FOLLOW IT: Many people want to have written. Writers want to write. Every day, all day! (But, alas, the world beyond the writing room intrudes. And there are all those books to read!) It’s the doing, the intense activity of the mind, that fascinates the writer and allows her to shape order from chaos. Writers write. Writing is work. And you go to work every day. It’s not a choice. If you don’t punch in, you lose your job. Understand that writing isn’t for everyone, and if you find yourself resisting the activity, maybe you should rethink your commitment to the craft. It’s OK. Maybe you haven’t found your passion yet. We all find time to do the things we love.
But if you’ve tried to quit and catch yourself back at the desk—well, then don’t give up. Give in. The good news is that all your writing doesn’t go on at the desk. It goes on while you’re out in the world. Carry a pen and a notebook; gather evidence. You think differently with a pen in your hand. And you observe more keenly. You learn to pay attention; you keep your senses alert. The notebook becomes a repository and a source of material. It becomes a refuge. Go there when you need to think. Writing, you realize, engenders more writing.
And everything you write today informs everything you will ever write. —John Dufresne
BREAK IT: Don’t write every day.
I’m a big believer in word quotas. Some of the earliest, and perhaps still the best advice I ever got, was to set a quota of words and stick to it. I used to do a daily count. But a thing called life would intrude and I’d miss a day. Or, there were times when writing seemed like playing tennis in the La Brea tar pits, and that’d be another day I’d miss.
Such days would leave me surly and hard to live with.
Then I switched to a weekly quota and have 
used it ever since. That way, if I miss a day, I don’t beat myself up. I write a little extra on the other days. I use a spreadsheet to keep track and add up my word count for the week.
I also intentionally take one day off a week. I call it my writing sabbath. I find that taking a one-day break charges my batteries like nothing else. Sunday is the day I’ve chosen. On Monday I’m refreshed and ready to go. Plus, my projects have been cooking in my subconscious. The boys in the basement, as Stephen King puts it, are hard at work while I’m taking time off.
I also advocate taking a weeklong break from writing each year. Use this time to assess your career, set goals, make plans—because if you aim at nothing, there’s a very good chance you’ll hit it. —James Scott Bell

2. Keep Tracking Your Writing


I'll be honest, I have a hard time sticking to this. Yet when I do track my writing, I find it incredibly helpful. I've started a new Excel file in which I wrote the following headings:

DATE  -  SIT  -  START  -  STOP  -  WORDCOUNT  -  OTHER

I distinguish between Sit (when I sit at my desk) and when I Start (start working on my novel) because sometimes I write a blog post or check email or watch YouTube videos before I get down to work and I want to know how long it takes me. I distinguish between Wordcount and Other because not all work directly increases wordcount.  Today, I spent the morning re-reading and editing the first couple of chapters of Book 6 so I could slip back into the world of Faearth. This isn't a step I can skip; it's as much a part of writing as typing new words.

3. Keep Reading


There are only two things a writer needs to do to become a better writer. Write and read. Not necessarily in that order. Fiction and nonfiction; books in your genre and books in other genres; nonfiction books that give you techniques on how to write and nonfiction books on weird, wild subjects that inspire you on what to write. Read, read, read. We writers and readers and editors and publishers and dreamers are all part of the same literary ecology.

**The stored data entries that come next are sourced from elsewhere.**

-- ==== Sys2Proof/Machine/WymMsg.lean ====
section
/-!
DEFINITION. The sending side of the Wymoug transport as data: configuration fields (R293, R294), security associations (R264),
ordering scopes (R275, R276), the division of a transfer into messages (R257, R270) and the end of a message (R285).
-/

namespace Sys2Proof.Machine

/-! ## Configuration -/

/-- H in ns (R293). -/
def wymH (s : State) : Nat := bitsOf (s.reg rWymHorizon) 0 7 * 1000000
/-- LIFE in ns. -/
def wymLife (s : State) : Nat := bitsOf (s.reg rWymHorizon) 8 8 * 100000
/-- LINGER in ns. -/
def wymLinger (s : State) : Nat := bitsOf (s.reg rWymHorizon) 16 14 * 1000
/-- TRKIDLE in ns. -/
def wymIdle (s : State) : Nat := bitsOf (s.reg rWymHorizon) 32 10 * 100000
/-- PSIZE in bytes. -/
def wymPsize (s : State) : Nat := 1024 * 2 ^ bitsOf (s.reg rWymCfg) 16 2

def State.inst (s : State) (i : Nat) : Inst := tblGet Inst.reset s.insts i
def State.setInst (s : State) (i : Nat) (x : Inst) : State := { s with insts := tblSet Inst.reset s.insts i x }
def State.port (s : State) (p : Nat) : Port := tblGet Port.reset s.ports p
def State.setPort (s : State) (p : Nat) (x : Port) : State := { s with ports := tblSet Port.reset s.ports p x }
def State.ep (s : State) (n : Nat) : Endpoint := tblGet Endpoint.reset s.eps n
def State.setEp (s : State) (n : Nat) (x : Endpoint) : State := { s with eps := tblSet Endpoint.reset s.eps n x }
def State.arm (s : State) (i : Nat) : Option Arm := (s.arms.find? fun e => e.1 == i).map (·.2)
def State.setArm (s : State) (i : Nat) (a : Arm) : State := { s with arms := tblInsert (tblErase s.arms i) i a }
def State.disarm (s : State) (i : Nat) : State := { s with arms := tblErase s.arms i }

/-- A port carries frames: enabled and its link UP. -/
def portUp (s : State) (p : Nat) : Bool := (s.port p).link == 2 && bitsOf (s.reg (rWymPort p)) 0 1 == 1
/-- An instance has a port that is up. -/
def instUp (s : State) (i : Nat) : Bool := (List.range 4).any fun k => portUp s (4 * i + k)
/-- The hold of R290 is in progress on an instance. -/
def instHeld (s : State) (i : Nat) : Bool := match (s.inst i).hold with
  | some t => decide (t ≠ 0)
  | none => false
/-- WYM_STAT.HOLD (R290). -/
def wymHold (s : State) : Bool := (List.range 4).any (instHeld s)
/-- When the last hold in progress ends. -/
def wymHoldEnd (s : State) : Nat := (List.range 4).foldl (fun a i => max a (((s.inst i).hold).getD 0)) 0

/-- MAC rate of a port in bits per second (R251). -/
def macRate (s : State) (p : Nat) : Nat := 800000000000 / 2 ^ (s.port p).mode

/-- The device's base fabric address, byte 0 lowest (R546). -/
def fabricBase (s : State) : BitVec 128 := BitVec.ofNat 128 ((s.reg (rFabric 0)).toNat + (s.reg (rFabric 1)).toNat * 2 ^ 64)
/-- The address of instance j: j is added to the base address's last byte (R255). -/
def instAddr (base : BitVec 128) (j : Nat) : BitVec 128 := base + BitVec.ofNat 128 (j * 2 ^ 120)
/-- The instance an address names under its base, and the base. -/
def addrBase (a : BitVec 128) : BitVec 128 := a - BitVec.ofNat 128 (a.toNat / 2 ^ 120 % 4 * 2 ^ 120)

/-! ## Security associations (R264, R294) -/

def saValid (s : State) (n : Nat) : Bool := bitsOf (s.reg (rSaKey n)) 13 1 == 1
def saPeck (s : State) (n : Nat) : Nat := bitsOf (s.reg (rSaKey n)) 16 8
def saSlot (s : State) (n : Nat) : Nat := bitsOf (s.reg (rSaKey n)) 0 12
def saEnc (s : State) (n : Nat) : Bool := bitsOf (s.reg (rSaKey n)) 12 1 == 1
def saSpi (s : State) (n : Nat) : Nat := bitsOf (s.reg (rSaId n)) 0 32
def saSid (s : State) (n : Nat) : Nat := bitsOf (s.reg (rSaId n)) 32 32

/-- The valid SA that holds an SPI. -/
def saBySpi (s : State) (spi : Nat) : Option Nat := (List.range 1024).find? fun n => saValid s n && saSpi s n == spi

/-! ## REMOTE regions (R335): fields of BASE as the mint recorded them -/

def remSa (l : Loc) : Nat := bitsOf l.aux 0 10
def remIsEp (l : Loc) : Bool := bitsOf l.aux 12 1 == 1
def remQueue (l : Loc) : Nat := bitsOf l.aux 16 12

/-! ## Outcomes -/

/-- Leave an outcome for the service that waits for it. -/
def State.outcome (s : State) (u : User) (off : Nat) (st : Status) : State :=
  if u = .none then s else { s with outcomes := s.outcomes ++ [(u, off, st)] }

/-- One message of a write has its outcome (R275). -/
def writeDone (s : State) (w : Option Nat) : State :=
  match w with
  | none => s
  | some n => { s with writes := (s.writes.map fun x => if x.num = n then { x with left := x.left - 1 } else x).filter fun x => x.left ≠ 0 }

/-- Remove a message's packets from every scheduler queue. -/
def unqueue (s : State) (key : Nat) : State :=
  s.ports.foldl (fun s (p, _) =>
    let x := s.port p
    let qs := x.qs.map fun (q, y) => (q, { y with ents := y.ents.filter fun e => match e with
      | .msg k _ => k ≠ key
      | .resp _ => true })
    s.setPort p { x with qs := qs }) s

/-- An instance makes progress (R509). -/
def instMoves (s : State) (i n : Nat) : State := s.setInst i { s.inst i with prog := (s.inst i).prog + n }

/-- A message ends with a status: it stops transmitting, and its user gets the outcome (R285). -/
def endMsg (s : State) (m : Msg) (st : Status) : State :=
  let s := unqueue { s with msgs := s.msgs.filter fun x => x.key ≠ m.key } m.key
  (writeDone (instMoves s m.inst 1) m.wr).outcome m.user m.off st

def State.msg (s : State) (key : Nat) : Option Msg := s.msgs.find? fun m => m.key == key
def State.updMsg (s : State) (key : Nat) (f : Msg → Msg) : State :=
  { s with msgs := s.msgs.map fun m => if m.key = key then f m else m }

/-! ## Making messages (R257, R270) -/

/-- Packets of a message of a length. -/
def npktOf (len psize : Nat) : Nat := (len + psize - 1) / psize

/-- The instance that takes the next message of a dealer: the next in turn with a port up (R257). -/
def dealNext (s : State) (dealer : Nat) : Option Nat :=
  let last := tblGet 3 s.deal dealer
  ([1, 2, 3, 4].map fun d => (last + d) % 4).find? fun i => instUp s i

/-- Whether some instance has a port up. -/
def anyUp (s : State) : Bool := (List.range 4).any (instUp s)

/-- Give a message to an instance: queue check, then it waits for pacing (R257, R298). While no instance has a port up it waits for one. -/
def dealMsg (s : State) (dealer : Nat) (base : BitVec 128) (m : Msg) : State :=
  let npkt := if m.kind = .read ∨ m.kind = .atomic then 1 else npktOf m.len m.psize
  let m := { m with key := s.nextKey, dealer := dealer, pkts := (List.range npkt).map fun k => (k, ⟨.ready, 0, 0, false, 0⟩) }
  let s := { s with nextKey := s.nextKey + 1 }
  match dealNext s dealer with
  | none => { s with msgs := s.msgs ++ [{ m with inst := 4, dst := base }] }
  | some i =>
    let m := { m with inst := i, dst := instAddr base i }
    let s := { s with deal := tblSet 3 s.deal dealer i, msgs := s.msgs ++ [m] }
    let q := s.reg (rSchQ i m.queue)
    if bitsOf q 0 1 = 1 ∧ bitsOf q 8 8 = m.peck then s else endMsg s m stSchNoQueue

/-- Deal the messages that waited for a port. -/
def dealWaiting (s : State) : State :=
  (s.msgs.filter fun m => m.inst == 4).foldl (fun s m => dealMsg { s with msgs := s.msgs.filter fun x => x.key ≠ m.key } m.dealer m.dst m) s

/-- A message without its place. -/
def newMsg (kind : MsgKind) (peck : Nat) (l : Loc) (grp : BitVec 16) (roff : Word) (len psize : Nat) (wr : Option Nat)
    (sealed : Bool) (coll : Option (BitVec 32 × Word)) (u : User) (off : Nat) (src : MsgSrc) : Msg :=
  { key := 0, inst := 0, dealer := 0, kind := kind, peck := peck, sa := remSa l, queue := remQueue l, dst := 0, rkey := l.rkey,
    ordgrp := grp, roff := roff, len := len, psize := psize, wr := wr, sealed := sealed, held := sealed, coll := coll, user := u,
    off := off, src := src, begun := false, paths := [], msgid := none, t0 := none, acked := 0, pkts := [] }

/-- The pieces of a run of bytes: at most 128 packets each; offset in the run and length. -/
def msgPieces (psize len : Nat) : List (Nat × Nat) :=
  (List.range (npktOf len (128 * psize))).map fun k => (k * (128 * psize), min (128 * psize) (len - k * (128 * psize)))

/-- Whether a write of a scope that the device accepted before write `n` is still outstanding (R275): it has messages without an
outcome, or it is a copy not yet divided into messages, or a WYM_SEND that has not completed. -/
def earlierWrite (s : State) (n peck : Nat) (grp : BitVec 16) (dst : BitVec 128) : Bool :=
  (s.writes.any fun x => decide (x.num < n) && x.peck == peck && x.grp == grp && x.dst == dst) ||
  (s.engines.any fun e => e.2.peck.toNat == peck && e.2.queues.any fun q => q.2.any fun k =>
    (k.phase == .queued || k.reading) && k.dst.kind == .remote && decide (k.wr < n) && k.ordgrp == grp && k.dst.raddr == dst) ||
  (s.items.any fun i => i.fn == peck && i.typ.toNat == 0x0403 && decide (i.wr < n) &&
    bitsOf (i.w 5) 0 16 == grp.toNat && (i.ref 1).loc.raddr == dst)

/-- Open the ordering scope entry of write `w` of `n` messages (R276). -/
def openWrite (s : State) (w peck : Nat) (grp : BitVec 16) (dst : BitVec 128) (n : Nat) : State :=
  { s with writes := if n = 0 then s.writes else s.writes ++ [⟨w, peck, grp, dst, n⟩] }

/-- WYM_SEAL_RELEASE's condition: no write of the same scope that was accepted earlier is outstanding (R275). -/
def sealFree (s : State) (m : Msg) : Bool :=
  match m.wr with
  | none => true
  | some n => match s.writes.find? fun x => x.num == n with
    | none => true
    | some w => !(earlierWrite s n w.peck w.grp w.dst)

/-! ## Frames for the control class (R288, R297) -/

/-- Put an answer to a packet that arrived at an unstepped time, or a probe, in a port's control class. -/
def ctlPut (s : State) (port : Nat) (p : Pkt) (at_ : Nat) : State :=
  let x := s.port port
  s.setPort port { x with ctl := x.ctl ++ [(p, at_)] }

/-- The VLAN ID that a port's frames carry, if they are tagged (R252, R294). -/
def portVlan (s : State) (port : Nat) : Option (BitVec 12) :=
  let c := s.reg (rWymPort port)
  if bitsOf c 3 1 = 1 then some (BitVec.ofNat 12 (bitsOf c 4 12)) else none

/-- Bytes that an 802.1Q tag adds to a frame. -/
def vlanLen (v : Option (BitVec 12)) : Nat := if v.isSome then 4 else 0

/-- Bytes of an Ethernet frame, FCS included, that carries a packet (R253) with or without an 802.1Q tag. -/
def pktFrame (v : Option (BitVec 12)) (ext : Bool) (payload : Nat) : Nat :=
  14 + vlanLen v + 40 + 8 + 64 + (if ext then 16 else 0) + payload + 16 + 4

/-- The frame length of a packet that a port sends. -/
def frameLen (s : State) (port : Nat) (p : Pkt) : Nat := pktFrame (portVlan s port) p.ext.isSome p.payload.length

/-- The frame length of a packet as it arrived (R313). -/
def rxLen (p : Pkt) : Nat := pktFrame p.vlan p.ext.isSome p.payload.length

/-- Wymoug packet types (R267). -/
def tWrite : Nat := 1
def tSend : Nat := 2
def tReadReq : Nat := 3
def tReadResp : Nat := 4
def tAtomic : Nat := 5
def tAtomicResp : Nat := 6
def tAck : Nat := 7
def tNak : Nat := 8
def tProbe : Nat := 9

/-- An answer to a packet: addresses swapped, PATH and bytes 16 to 23 and 32 to 39 copied (R268). What its transmission decides is
filled in then: DSCP, VLAN, ports, ENC, SID, SENDTS, NONCE, HOLD and the GCM tag. -/
def answer (p : Pkt) (typ : Nat) : Pkt :=
  { p with src := p.dst, dst := p.src, dscp := 0, vlan := none, sport := 0, dport := 0, frame := true, ver := 0x10, typ := BitVec.ofNat 8 typ,
           flags := 0, sid := 0, sendts := 0, nonce := 0, ext := none, payload := [], spec := 0, tag := [] }

/-- A NAK with a status, or with BUSY (R268). -/
def nak (s : State) (port : Nat) (p : Pkt) (busy : Bool) (st : Status) : State :=
  let a := answer p tNak
  let s := ctlPut s port { a with flags := if busy then 0x10 else 0, spec := if busy then 0 else st.setWidth 64 } s.mono
  s.bump (rWymCtr (port / 4) (if busy then 8 else 6)) 1

/-- An ACK with a bitmap; ECHOTS is that of the packet that triggers it, which arrived at the unstepped time `at_`, from which HOLD is taken when
the ACK leaves (R268). -/
def ack (s : State) (port : Nat) (p : Pkt) (bits at_ : Nat) : State :=
  let a := answer p tAck
  ctlPut s port { a with roff := BitVec.ofNat 64 bits, spec := BitVec.ofNat 64 (bits / 2 ^ 64), msglen := p.sendts, pidx := 0, plen := 0 } at_

end Sys2Proof.Machine
end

Some writers fret every year about NaNoWriMo encouraging a lot of hacks to add more books -- more competition -- to the tons of books already out there. If you look at other books as competition, you risk become jealous, bitter or sour. Silly, why do that to yourself? Look at other books as fellow seeds helping you to reclaim the barren lands of empty minds. No seed can do that alone. We are not made less by adding more writers and readers and books and stories to the world. We are all made more.